→ **ASSIGNED TASK**
Repeat only the stretch of lines below that runs from the line with "rcases hq with rfl | hq" through the line with "t => simp; tauto", unaltered.

Saved data entries:
-- ==== Sys2Proof/Laws/Tbl.lean ====
section
/-! SUPPORT. Laws of tables: read after write, and the canonical form, which makes equal tables equal lists. -/
namespace Sys2Proof.Machine
variable {α : Type}

@[simp] theorem tget_nil (d : α) (n : Nat) : tget d ([] : Tbl α) n = d := rfl

theorem tget_terase_same (d : α) (t : Tbl α) (n : Nat) : tget d (terase t n) n = d := by
  induction t with
  | nil => rfl
  | cons p t ih =>
    obtain ⟨k, v⟩ := p
    by_cases h : k = n <;> simp [terase, tget, h, ih]

theorem tget_terase_ne (d : α) (t : Tbl α) {n m : Nat} (h : m ≠ n) : tget d (terase t n) m = tget d t m := by
  induction t with
  | nil => rfl
  | cons p t ih =>
    obtain ⟨k, v⟩ := p
    by_cases hk : k = n
    · subst hk; simp [terase, tget, ih, Ne.symm h]
    · by_cases hm : k = m
      · subst hm; simp [terase, tget, hk]
      · simp [terase, tget, hk, hm, ih]

theorem tget_tins_same (d : α) (t : Tbl α) (n : Nat) (v : α) (h : tget d t n = d ∨ ∀ p ∈ t, p.1 ≠ n)
    (hk : ∀ p ∈ t, p.1 ≠ n) : tget d (tins t n v) n = v := by
  induction t with
  | nil => simp [tins, tget]
  | cons p t ih =>
    obtain ⟨k, w⟩ := p
    have h1 : k ≠ n := hk (k, w) (by simp)
    have h2 : ∀ p ∈ t, p.1 ≠ n := fun p hp => hk p (by simp [hp])
    by_cases hlt : n < k
    · simp [tins, hlt, tget]
    · simp [tins, hlt, tget, h1, ih (.inr h2) h2]

theorem tget_tins_ne (d : α) (t : Tbl α) {n m : Nat} (v : α) (h : m ≠ n) : tget d (tins t n v) m = tget d t m := by
  induction t with
  | nil => simp [tins, tget, Ne.symm h]
  | cons p t ih =>
    obtain ⟨k, w⟩ := p
    by_cases hlt : n < k
    · simp [tins, hlt, tget, Ne.symm h]
    · by_cases hm : k = m
      · subst hm; simp [tins, hlt, tget]
      · simp [tins, hlt, tget, hm, ih]

theorem terase_not_mem (t : Tbl α) (n : Nat) : ∀ p ∈ terase t n, p.1 ≠ n := by
  induction t with
  | nil => simp [terase]
  | cons p t ih =>
    obtain ⟨k, v⟩ := p
    by_cases h : k = n
    · simpa [terase, h] using ih
    · intro q hq
      simp only [terase, h, if_false, List.mem_cons] at hq
      rcases hq with rfl | hq
      · exact h
      · exact ih q hq

/-- Reading a key gives what was last written there. -/
@[simp] theorem tget_tput_same [DecidableEq α] (d : α) (t : Tbl α) (n : Nat) (v : α) : tget d (tput d t n v) n = v := by
  unfold tput
  by_cases h : v = d
  · rw [if_pos h, tget_terase_same, h]
  · rw [if_neg h, tget_tins_same _ _ _ _ (.inr (terase_not_mem t n)) (terase_not_mem t n)]

/-- A write leaves every other key alone. -/
theorem tget_tput_ne [DecidableEq α] (d : α) (t : Tbl α) {n m : Nat} (v : α) (h : m ≠ n) :
    tget d (tput d t n v) m = tget d t m := by
  unfold tput
  by_cases hv : v = d
  · rw [if_pos hv, tget_terase_ne _ _ h]
  · rw [if_neg hv, tget_tins_ne _ _ _ h, tget_terase_ne _ _ h]

theorem tget_tput [DecidableEq α] (d : α) (t : Tbl α) (n m : Nat) (v : α) :
    tget d (tput d t n v) m = if m = n then v else tget d t m := by
  by_cases h : m = n
  · subst h; simp
  · simp [h, tget_tput_ne]

/-- Keys rise along a table, all above a bound. -/
def tabove [DecidableEq α] (d : α) (b : Option Nat) : Tbl α → Prop
  | [] => True
  | (k, v) :: t => (∀ x, b = some x → x < k) ∧ v ≠ d ∧ tabove d (some k) t

theorem twf_iff [DecidableEq α] (d : α) (t : Tbl α) (b : Option Nat) :
    tabove d b t ↔ twf d t = true ∧ ∀ p, t.head? = some p → ∀ x, b = some x → x < p.1 := by
  induction t generalizing b with
  | nil => simp [tabove, twf]
  | cons p t ih =>
    obtain ⟨k, v⟩ := p
    simp only [tabove, twf, ih, List.head?_cons, Option.some.injEq, Bool.and_eq_true]
    cases t with
    | nil => simp [twf]; tauto
    | cons q t => simp; tauto

theorem tabove_terase [DecidableEq α] {d : α} {t : Tbl α} {b : Option Nat} (n : Nat) (h : tabove d b t) :
    tabove d b (terase t n) := by
  induction t generalizing b with
  | nil => trivial
  | cons p t ih =>
    obtain ⟨k, v⟩ := p
    obtain ⟨h1, h2, h3⟩ := h
    by_cases hk : k = n
    · simp only [terase, hk, if_true]
      refine ih ?_
      clear ih
      cases t with
      | nil => trivial
      | cons q t => exact ⟨fun x hx => lt_trans (h1 x hx) (h3.1 k rfl), h3.2.1, h3.2.2⟩
    · simpa [terase, hk, tabove] using ⟨h1, h2, ih h3⟩

theorem tabove_tins [DecidableEq α] {d : α} {t : Tbl α} {b : Option Nat} {n : Nat} {v : α} (h : tabove d b t)
    (hn : ∀ p ∈ t, p.1 ≠ n) (hv : v ≠ d) (hb : ∀ x, b = some x → x < n) : tabove d b (tins t n v) := by
  induction t generalizing b with
  | nil => exact ⟨hb, hv, trivial⟩
  | cons p t ih =>
    obtain ⟨k, w⟩ := p
    obtain ⟨h1, h2, h3⟩ := h
    have hk : k ≠ n := hn (k, w) (by simp)
    by_cases hlt : n < k
    · simp only [tins, hlt, if_true]
      exact ⟨hb, hv, by simpa using hlt, h2, h3⟩
    · simp only [tins, hlt, if_false]
      refine ⟨h1, h2, ih h3 (fun p hp => hn p (by simp [hp])) ?_⟩
      intro x hx
      obtain rfl : k = x := by simpa using hx
      omega

/-- A write keeps the canonical form. -/
theorem twf_tput [DecidableEq α] (d : α) (t : Tbl α) (n : Nat) (v : α) (h : twf d t = true) : twf d (tput d t n v) = true := by
  have h0 : tabove d none t := (twf_iff d t none).2 ⟨h, by simp⟩
  have h1 := tabove_terase n h0
  unfold tput
  by_cases hv : v = d
  · rw [if_pos hv]; exact ((twf_iff d _ none).1 h1).1
  · rw [if_neg hv]
    exact ((twf_iff d _ none).1 (tabove_tins h1 (terase_not_mem t n) hv (by simp))).1

@[simp] theorem twf_nil [DecidableEq α] (d : α) : twf d ([] : Tbl α) = true := rfl

end Sys2Proof.Machine
end

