/-- 16 R318, R319, R325, R326, R329, R340: what a core does on each message: DATA fills the entry under its dirty bytes and completes the loads that
waited for it; a probe is answered with the dirty bytes, or by naming the write-back in flight, or waits while the line is leased; a dirty entry is
written back; a clean self-invalidating one expires. 15 R306, R307, R310: a die's beacon carries what has been applied of each die's channel to it,
to every other die; the receiver holds its counts, and drops a beacon of an epoch that is over. -/
def Obligations.CoreActsOnMessages : Prop :=
  (∀ (s : State) (core line : Nat),
    let k := s.core core
    let e := s.lc core line
    (∀ d toks x, k.miss.find? (·.line == line) = some x →
      ∃ t : State, exec (.data core line d ⟨false, toks⟩) s = .next t ∧ (∀ m ∈ (t.core core).miss, m.n ≠ x.n) ∧
        (x.alloc = true → (t.lc core line).valid = BitVec.allOnes 128 ∧ (t.lc core line).dirty = e.dirty ∧
          (t.lc core line).fill = s.cycOf (dieOfCore core) ∧ (t.lc core line).selfInv = x.selfInv ∧
          ∀ i, i < 128 → lineByte (t.lc core line).bytes i =
            if e.dirty.getLsbD i then lineByte e.bytes i else if x.mask.getLsbD i then lineByte x.bytes i else lineByte d i) ∧
        (∀ cid p lanes buf, coreOf cid = core → p ∈ (s.cohort cid).pend → p.kind = .load lanes buf [(line, x.n)] →
          ∃ q ∈ (t.cohort cid).pend, q.vid = p.vid ∧ pendReady (t.cohort cid) q ≠ none) ∧ t.mem = s.mem) ∧
    (∀ d toks x, k.miss.find? (·.line == line) = some x →
      ∃ t : State, exec (.data core line d ⟨true, toks⟩) s = .next t ∧ t.lines = s.lines ∧
        (∀ cid p lanes buf, coreOf cid = core → p ∈ (s.cohort cid).pend → p.kind = .load lanes buf [(line, x.n)] →
          p ∉ (t.cohort cid).pend ∧ ∃ x ∈ (t.cohort cid).dtraps, x.cause = .poison ∧ x.frag = p.frag)) ∧
    (∀ n, ∃ t : State, exec (.wback core line n) s = .next t ∧ (t.core core).wbufs = k.wbufs.filter (fun b => !(b.line == line && b.n == n)) ∧
      t.lc core line = (if e.wbn = some n then { e with wbn := none } else e)) ∧
    (∀ txn, leased s core line = none → mayLeave s core line = false → (∃ t : State, exec (.inv core line txn) s = .next t ∧ .inv core line txn ∈ t.net) ∧
      ∀ w, ∃ t : State, exec (.fwd core line ⟨txn, w⟩) s = .next t ∧ .fwd core line ⟨txn, w⟩ ∈ t.net) ∧
    (∀ txn, leased s core line = none → mayLeave s core line = true →
      let buf := k.wbufs.find? (·.line == line)
      (buf = none → e.dirty = 0 → ∃ t : State, exec (.inv core line txn) s = .next t ∧ t.lc core line = LcEnt.none ∧
        t.net = s.net ++ [.iackClean core line txn]) ∧
      (buf = none → e.dirty ≠ 0 → ∃ (t : State) (car : Carry), exec (.inv core line txn) s = .next t ∧ t.lc core line = LcEnt.none ∧
        t.net = s.net ++ [.iackData core line txn e.dirty e.bytes ⟨false, car⟩]) ∧
      (∀ b, buf = some b → e.dirty = 0 → ∃ t : State, exec (.inv core line txn) s = .next t ∧ t.lc core line = LcEnt.none ∧
        t.net = s.net ++ [.iackWbif core line txn b.n]) ∧
      (∀ b, buf = some b → e.dirty ≠ 0 → ∃ t : State, exec (.inv core line txn) s = .next t ∧ (t.lc core line).valid = e.dirty ∧
        (t.lc core line).dirty = e.dirty ∧ (t.lc core line).bytes = e.bytes ∧ t.net = s.net ++ [.iackWbif core line txn b.n, .wi core line]) ∧
      (∀ w, ∃ (t : State) (m : LineMask) (d : LineData) (car : Carry), exec (.fwd core line ⟨txn, w⟩) s = .next t ∧
        t.net = s.net ++ [.fack core line txn m d ⟨false, car⟩] ∧ t.lc core line = { e with dirty := 0, writers := [], deps := [], rel := false } ∧
        ∀ i, i < 128 → (e.dirty.getLsbD i = true → m.getLsbD i = true ∧ lineByte d i = lineByte e.bytes i) ∧
          (buf = none → m.getLsbD i = e.dirty.getLsbD i))) ∧
    (∀ txn l, leased s core line = some l → (k.leases.map (·.probes.length)).sum < 16 →
      ∃ t : State, exec (.inv core line txn) s = .next t ∧ { l with probes := l.probes ++ [.inv core line txn] } ∈ (t.core core).leases ∧ t.net = s.net) ∧
    (∀ txn w l, leased s core line = some l → (k.leases.map (·.probes.length)).sum < 16 →
      ∃ t : State, exec (.fwd core line ⟨txn, w⟩) s = .next t ∧
        { l with probes := l.probes ++ [.fwd core line ⟨txn, w⟩] } ∈ (t.core core).leases ∧ t.net = s.net) ∧
    (∀ txn w l, leased s core line = some l → 16 ≤ (k.leases.map (·.probes.length)).sum →
      (∃ t : State, exec (.inv core line txn) s = .next t ∧ t.net = s.net ++ [.retry core line txn ⟨none, 0⟩] ∧
        ∃ y ∈ (t.core core).leases, y.endAt ≠ none) ∧
      (∃ t : State, exec (.fwd core line ⟨txn, w⟩) s = .next t ∧ t.net = s.net ++ [.retry core line txn ⟨some w, 0⟩] ∧
        ∃ y ∈ (t.core core).leases, y.endAt ≠ none)) ∧
    (leased s core line = none → mayLeave s core line = true → e.dirty ≠ 0 → e.wbn = none →
      chanFull s (dieOfCore core) (homeAgent s line (dieOfCore core)) = false →
      ∃ (t : State) (car : Carry), exec (.writebackDeadline core line) s = .next t ∧
        t.net = s.net ++ [.wb core line e.dirty e.bytes false ⟨k.wbn, car⟩] ∧
        t.lc core line = { e with dirty := 0, wbn := some k.wbn, writers := [], deps := [], rel := false } ∧
        (t.core core).wbufs = k.wbufs ++ [⟨line, k.wbn, e.dirty, e.bytes, e.writers, e.deps, false⟩] ∧ t.mem = s.mem) ∧
    (e.selfInv = true → e.dirty = 0 → e.valid ≠ 0 → (∀ l ∈ k.leases, l.line ≠ line) → e.fill + 2048 ≤ s.cycOf (dieOfCore core) →
      exec (.lineExpiry core line) s = .next (s.setLc core line LcEnt.none))) ∧
  (∀ (s : State),
    (∀ die, ∃ t : State, exec (.beaconTimer die) s = .next t ∧
      t.net = s.net ++ ((List.range 14).filter (· != die)).map (beaconOf s die) ∧ t.mem = s.mem) ∧
    (∀ src dst, exec (.beaconRequest src dst) s = .next (s.send (beaconOf s dst src))) ∧
    (∀ b c, beaconOf s b c = .completionBeacon b c (s.die b).epoch
      (((List.range 14).filter (· != b)).map fun a => (a, (s.die a).epoch + (s.die b).epoch, appliedOf s a b))) ∧
    (∀ a b, (chanOut s a b = [] → appliedOf s a b = tget 0 s.chanSeq (a * 16 + b)) ∧
      (∀ n l, chanOut s a b = n :: l → appliedOf s a b = (n + 2 ^ 32 - 1) % 2 ^ 32)) ∧
    (∀ src dst epoch l, epoch ≠ (s.die src).epoch → exec (.completionBeacon src dst epoch l) s = .next s) ∧
    (∀ src dst l, (l.map (·.1)).Nodup → ∃ t : State, exec (.completionBeacon src dst (s.die src).epoch l) s = .next t ∧
      (∀ p ∈ l, tget 0 t.beacons (dst * 256 + (p.1 * 16 + src)) =
        if p.2.1 = (s.die p.1).epoch + (s.die src).epoch then p.2.2 else tget 0 s.beacons (dst * 256 + (p.1 * 16 + src))) ∧ t.mem = s.mem ∧ t.cohorts = s.cohorts))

→ **SOLUTION BELOW**
      rcases hq with rfl | hq
      · exact h
      · exact ih q hq

/-- Reading a key gives what was last written there. -/
@[simp] theorem tget_tput_same [DecidableEq α] (d : α) (t : Tbl α) (n : Nat) (v : α) : tget d (tput d t n v) n = v := by
  unfold tput
  by_cases h : v = d
  · rw [if_pos h, tget_terase_same, h]
  · rw [if_neg h, tget_tins_same _ _ _ _ (.inr (terase_not_mem t n)) (terase_not_mem t n)]

/-- A write leaves every other key alone. -/
theorem tget_tput_ne [DecidableEq α] (d : α) (t : Tbl α) {n m : Nat} (v : α) (h : m ≠ n) :
    tget d (tput d t n v) m = tget d t m := by
  unfold tput
  by_cases hv : v = d
  · rw [if_pos hv, tget_terase_ne _ _ h]
  · rw [if_neg hv, tget_tins_ne _ _ _ h, tget_terase_ne _ _ h]

theorem tget_tput [DecidableEq α] (d : α) (t : Tbl α) (n m : Nat) (v : α) :
    tget d (tput d t n v) m = if m = n then v else tget d t m := by
  by_cases h : m = n
  · subst h; simp
  · simp [h, tget_tput_ne]

/-- Keys rise along a table, all above a bound. -/
def tabove [DecidableEq α] (d : α) (b : Option Nat) : Tbl α → Prop
  | [] => True
  | (k, v) :: t => (∀ x, b = some x → x < k) ∧ v ≠ d ∧ tabove d (some k) t

theorem twf_iff [DecidableEq α] (d : α) (t : Tbl α) (b : Option Nat) :
    tabove d b t ↔ twf d t = true ∧ ∀ p, t.head? = some p → ∀ x, b = some x → x < p.1 := by
  induction t generalizing b with
  | nil => simp [tabove, twf]
  | cons p t ih =>
    obtain ⟨k, v⟩ := p
    simp only [tabove, twf, ih, List.head?_cons, Option.some.injEq, Bool.and_eq_true]
    cases t with
    | nil => simp [twf]; tauto
    | cons q t => simp; tauto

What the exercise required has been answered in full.